As web developers we are faced with this problem: how do we scale up our code to handle high traffic? A lot of time and engineering goes into this problem -- time to simulate the traffic we expect and add servers to our cluster, cache heavy database access, etc, in anticipation of the load. Time is precious. This time could be spent optimizing the usefulness of our web product and creating interesting content. No one really congratulates you when a website works, they expect it to work.
When Google App Engine was released their pitch was: "Run your web apps on Google's infrastructure. Easy to build, easy to maintain, easy to scale." As a web developer I was excited by this because it sounded like I could spend my time on the important thing: innovation! I started running some internal apps for an online radio station (CHIRP Radio) because the price was right (free) and we knew that eventually we'd have a lot of data so infinite scalability was appealing. The apps do not get heavy traffic but they are used nearly every second of the day by a live DJ in the studio since the station broadcasts 21hrs/day.

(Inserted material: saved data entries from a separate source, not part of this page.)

-- ==== Sys2Proof/Config.lean ====
section
/-! DEFINITION. The sizes the spec fixes (00_scope.md R6) and the free values of the model: the inputs
KEYS and RNDBYTE of a step, on which the spec lays no law (10_state.md R37, R38;
93_implementation_defined.md U9). The parameters that have a default (FONT_BASE, FONT, PROG_BASE,
STACK_DEPTH) are in Machine/Parameters.lean. -/

namespace Sys2Proof

/-- MEM_SIZE: bytes of main memory (R6, R51). -/
abbrev Config.memSize : Nat := 4096

/-- DISP_W: columns of the display (R6). -/
abbrev Config.dispW : Nat := 64

/-- DISP_H: rows of the display (R6). -/
abbrev Config.dispH : Nat := 32

/-- The KEYS that the `k`-th sampling step receives where no input is scheduled: a free value, about
which nothing can be proved (R37, U9; log entry 2). -/
opaque Config.freeKeys : Nat → BitVec 16

/-- The RNDBYTE that the `k`-th sampling step receives where no input is scheduled: a free value, about
which nothing can be proved (R38, U9; log entry 2). -/
opaque Config.freeRnd : Nat → Byte

end Sys2Proof
end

After one year of running these apps, here's the reality of what Google App Engine offers to web developers: a volatile environment that's capable of high traffic and lots of data stoage but one which requires custom code.
Nothing has been published about the hardware that each app runs on but I have noticed from the logs that an app instance will typically start up and serve about 10 requests before another instance starts up somewhere else. Within each request, there are a lot of limitations for what an app can do. If it uses too much cpu it might die or time out. The biggest killer is app startup time, which is limited just like any other request (IMO, the limitations should be more lax for app startup). Then there is the datastore. Even after its growing pains, there are still random datastore timeouts in our app at least once a day.
The Google App Engine status page has some checks that sample latency across the entire system. When they reach a threshold, an error is reported and acknowledged by Google. Occasionally there are refunds for paid accounts if the errors are substantial. However, any latency that happens in your app might not be enough to tip over the sampling threshold of the status monitor. When your app times out, the result is a 500 page for your users. This instability is unpredictable and thus hard to plan for and develop against. A page you built might run fine for a couple days but then it might time out the next day.
But it is possible to write better code to work with this volatile system. So what does that mean for web developers? We are back to spending time on optimization. This is not the cloud I was hoping for. I was hoping that Google App Engine would take on all the responsibility of making the servers scale if I were to deliver fully tested, working code. If someone could solve this problem of scalability then it would be a huge benefit to developers. It would allow us to spend our time dreaming up and implementing websites. Well, maybe App Engine will solve this problem over time.
Even with the need to micro-optimize, Google App Engine is still useful though. The optimization is much different than typical scaling. Instead of expanding a server or sharding a database you just have to make the code more compact so that it uses very little cpu, caches all datastore queries as much as possible, etc. This will, admittedly, take less time and effort than scaling up with a fully self-hosted infrastructure would.
Ultimately, I hope that future cloud providers understand the limited benefits of App Engine's volatile system. Actually, it makes App Engine feel more like shared hosting, which never worked well.